Saved entries
┌──

-- ==== Sys2Proof/Machine/Evr.lean ====
section
/-! DEFINITION. The event recorder beyond record creation: the persisted log (R387, R388), fetches (R389), freezing and
clearing (R392, R393), and the REPEAT records of R386. -/

namespace Sys2Proof.Machine

/-- The 32 bytes of a record (Table 17.1). -/
def recBytes (r : EvRec) : List Byte :=
  let b := leBytes 6 r.time ++ leBytes 3 r.pcycle ++
    leBytes 1 (r.sev + 16 * b2n r.boot + 32 * b2n r.held + 64 * b2n r.cont) ++ leBytes 2 r.source ++ leBytes 2 r.code ++
    leBytes 2 r.num ++ padTo 12 r.payload
  b ++ leBytes 4 (crc32c b).toNat

/-- Lowest event number not yet persisted (EVR_PERSISTED). -/
def persistedNum (e : Evr) : Nat := match e.waiting with
  | [] => e.evNext
  | r :: _ => r.num

/-- Position `a` is older than `b`, both modulo 2^32. -/
def olderPos (a b : Nat) : Bool := a != b && decide ((b + p32 - a % p32) % p32 < p32 / 2)

/-- One page of the log is programmed with up to 512 records, or with none where the program fails; a log that is full loses its oldest
block first (R387). -/
def writePage (e : Evr) (l : List EvRec) : Evr :=
  let starts := if e.logPage % 512 = 0 then e.logStarts ++ [e.logNext] else e.logStarts
  let starts' := if starts.length > 8 then starts.drop 1 else starts
  let first := if starts.length > 8 then nth e.logFirst starts' 0 else e.logFirst
  let add := ((List.range l.length).map fun i => (e.logNext + i) % p32).zip l
  { e with
    logStarts := starts', logFirst := first, logPage := e.logPage + 1
    logPages := (e.logPages.filter fun a => !olderPos a first) ++ (if l.isEmpty then [] else [e.logNext])
    logNext := (e.logNext + l.length) % p32
    log := (e.log.filter fun x => decide ((e.logNext + p32 - x.1) % p32 ≤ (e.logNext + p32 - first) % p32)) ++ add }

/-- Pages of a persist write that all pass. -/
def writePages : Nat → Evr → List EvRec → Evr
  | 0, e, _ => e
  | n + 1, e, l => if l.isEmpty then e else writePages n (writePage e (l.take 512)) (l.drop 512)

/-- Pages of a persist write, of which those marked true fail: what they held is tried again on the next page (R388). -/
def tryPages : List Bool → Evr → List EvRec → Evr
  | [], e, l => writePages 16 e l
  | fail :: fs, e, l =>
    if l.isEmpty then e
    else if fail then tryPages fs (writePage e []) l
    else tryPages fs (writePage e (l.take 512)) (l.drop 512)

/-- A persist write (R388): every record waiting, in event-number order, up to 8,192. -/
def persistOnce (fails : List Bool) (s : State) : State :=
  let l := s.evr.waiting.take 8192
  let e := tryPages fails s.evr l
  { s with evr := { e with waiting := s.evr.waiting.drop 8192, lastPersistMs := opMs s } }

/-- Every record waiting is persisted, once the system area is known: at most the ring and the holding queue, so two writes. -/
def persistAll (s : State) : State :=
  if s.evr.waiting.isEmpty || !s.hlt.known then s else persistOnce [] (persistOnce [] s)

/-- A clear of the log is under way. -/
def logClearing (e : Evr) : Bool := match e.clearing with
  | some (true, _) => true
  | _ => false

/-- EVENT_PERSIST_WRITE (R388): a trigger of Table 17.5 is there, the system area is known, and no clear of the log runs. Which of its pages
fail to program is a free value (log 4, DESIGN CHOICE). -/
def execEventPersistWrite (s : State) : Res :=
  let e := s.evr
  let due := decide (e.lastPersistMs + 1000 ≤ opMs s) || e.waiting.any (fun r => decide (3 ≤ r.sev)) ||
    decide (4096 ≤ e.waiting.length)
  if s.hlt.known && !e.waiting.isEmpty && due && !logClearing e && !s.ckm.stopped && !paused s then .next (persistOnce (Config.logFails s.freeCtr) { s with freeCtr := s.freeCtr + 1 })
  else .next s

/-- REPEAT (R386): the end of a second of operating time. -/
def execRepeat (s : State) : Res := .next (endSecond s)

/-! ### Freeze and clear -/

/-- FREEZE becomes 0 (R392): held records go to the ring, each at its own number; dropped ones are reported. -/
def unfreeze (s : State) : State :=
  if !s.evr.frozen then s
  else
    let e := s.evr
    let stays := fun (w : EvRec) => decide (w.num = e.evNext ∨ (e.evNext + p32 - w.num) % p32 ≤ 8192)
    let lost := (e.waiting.filter fun w => !stays w).length
    let dropped := e.holdDropped
    let firstDrop := e.holdFirstDrop
    let s := { s with evr := { e with
      frozen := false, hold := [], holdDropped := 0, holdFirstDrop := 0
      ring := e.ring.filter stays ++ e.hold
      next := e.evNext
      first := if (e.evNext + p32 - e.first) % p32 > 8192 then (e.evNext + p32 - 8192) % p32 else e.first
      waiting := e.waiting.filter stays
      unpersLost := satAdd 0xFFFFFFFF e.unpersLost lost
      stUnpers := e.stUnpers || decide (0 < lost) } }
    if dropped = 0 then s else logEv s 2 0 0x0002 (leBytes 4 dropped ++ leBytes 4 firstDrop)

/-- A write of EVR_CTL (R389, R392, R393): the port's SRC and AUTOINC, FREEZE, and CLR, which acts only while FREEZE was
already 1. -/
def writeEvrCtl (p : Port) (v : Word) (s : State) : Res :=
  regWrite p 0 s fun s =>
    if v.toNat &&& 0xFFFFFEF8 ≠ 0 then .fault (.reservedWrite p 0 0x40000)
    else
      let was := s.evr.frozen
      let s := modPort s p fun q => { q with win := { q.win with evrSrc := flag v 8, evrAuto := flag v 1 } }
      let s := if flag v 0 then { s with evr := { s.evr with frozen := true } } else unfreeze s
      if !flag v 2 then .next s
      else if !was then .next { s with evr := { s.evr with stDenied := true } }
      else if s.evr.clearing.isSome then .next s
      else .next { s with evr := { s.evr with clearing := some (flag v 8, p.num + 1) } }

/-- FREEZE (R392). -/
def execFreeze (p : Port) (v : Word) (s : State) : Res := writeEvrCtl p v s
/-- UNFREEZE (R392). -/
def execUnfreeze (p : Port) (v : Word) (s : State) : Res := writeEvrCtl p v s
/-- CLR (R393). -/
def execClr (p : Port) (v : Word) (s : State) : Res := writeEvrCtl p v s

/-- EVR_CLEAR_DONE (R393): the clear under way completes, the ring's waiting records persisted first, and is recorded. Before the
system area is known nothing can be persisted or erased, and the clear waits (log 142, DEDUCED). -/
def execEvrClearDone (s : State) : Res :=
  match s.evr.clearing with
  | none => .next s
  | some (isLog, agent) =>
    if !s.hlt.known then .next s else
    let s := if isLog then
        { s with evr := { s.evr with log := [], logFirst := s.evr.logNext, logStarts := [], logPages := [], logPage := 0 } }
      else
        let s := persistAll s
        { s with evr := { s.evr with ring := [], first := s.evr.next } }
    let kept := if isLog then s.evr.logFirst else s.evr.first
    let s := { s with evr := { s.evr with clearing := none } }
    .next (logEv s 2 0 0x0004 (leBytes 1 agent ++ leBytes 1 (b2n isLog) ++ leBytes 2 0 ++ leBytes 4 kept))

/-! ### Fetches -/

/-- A fetch starts at the cursor: DONE is cleared (R389). -/
def startFetch (s : State) (p : Port) (cursor : Nat) : State :=
  modPort s p fun q => { q with win := { q.win with evrCursor := cursor % p32, evrDone := false, evrBusy := true } }

/-- EVR_CURSOR (R389). -/
def execEvrCursor (p : Port) (v : Word) (s : State) : Res :=
  regWrite p 0 s fun s => .next (startFetch s p v.toNat)

/-- The record that a source holds at a position (R389). -/
def fetchRec (e : Evr) (isLog : Bool) (pos : Nat) : Option EvRec :=
  if isLog then (e.log.find? fun x => x.1 == pos).map Prod.snd else e.ring.find? fun r => r.num == pos

/-- A fetch ends with a result and data (R389). -/
def endFetch (s : State) (p : Port) (result : Nat) (data : List Byte) : State :=
  modPort s p fun q => { q with win := { q.win with evrBusy := false, evrDone := true, evrResult := result, evrData := data } }

/-- The first position of the log page that holds a position (R387). -/
def pageOf (e : Evr) (pos : Nat) : Nat := ((e.logPages.filter fun a => !olderPos pos a).getLast?).getD pos

/-- A log page is found unreadable: counted once since boot (EVR_LOG_STAT.BAD_PAGES). The fetch ends with result 4; the manual does not state
its data, which is a free value (log 4, DESIGN CHOICE). -/
def badPage (s : State) (p : Port) (pos : Nat) : State :=
  let g := pageOf s.evr pos
  let data := (List.range 8).flatMap fun i => leBytes 4 (Config.openField (s.freeCtr + i))
  let s := { s with
    freeCtr := s.freeCtr + 8
    evr := { s.evr with badPages := if s.evr.badPages.contains g then s.evr.badPages else s.evr.badPages ++ [g] } }
  endFetch s p 4 data

/-- EVR_FETCH_DONE (R389): the fetch under way ends with its record, with zeros and result 2 where the source holds none, with the bytes as they
are stored and result 3 where their CRC fails, or with result 4 where the log page cannot be read. -/
def execEvrFetchDone (f : RecFetch) (s : State) : Res :=
  let w := (getPort s f.port).win
  if !w.evrBusy then .next s
  else .next (match fetchRec s.evr w.evrSrc w.evrCursor, f.found with
    | none, _ => endFetch s f.port 2 (List.replicate 32 0)
    | some r, .stored l =>
      if leBytes 4 (crc32c (l.take 28)).toNat = l.drop 28 then endFetch s f.port 1 (recBytes r) else endFetch s f.port 3 l
    | some r, .pageLost => if w.evrSrc then badPage s f.port w.evrCursor else endFetch s f.port 1 (recBytes r)
    | some r, .intact => endFetch s f.port 1 (recBytes r))

/-- EVR_DATA7_READ (R389): the read returns bytes 28 to 31, and with AUTOINC 1 moves the cursor on and fetches. -/
def execEvrData7Read (p : Port) (s : State) : Res :=
  hostAccess p 0 3 s fun s =>
    let w := (getPort s p).win
    let s := emit s (.value p (BitVec.ofNat 32 (leAt w.evrData 28 4)))
    if w.evrAuto then .next (startFetch s p (w.evrCursor + 1)) else .next s

end Sys2Proof.Machine
end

└──

## To do
Please transcribe only the lines in the records above running from the line that has "else tryPages fs" through the line that has "e with waiting", both included, exactly as they appear.

## Response area
    else tryPages fs (writePage e (l.take 512)) (l.drop 512)

/-- A persist write (R388): every record waiting, in event-number order, up to 8,192. -/
def persistOnce (fails : List Bool) (s : State) : State :=
  let l := s.evr.waiting.take 8192
  let e := tryPages fails s.evr l
  { s with evr := { e with waiting := s.evr.waiting.drop 8192, lastPersistMs := opMs s } }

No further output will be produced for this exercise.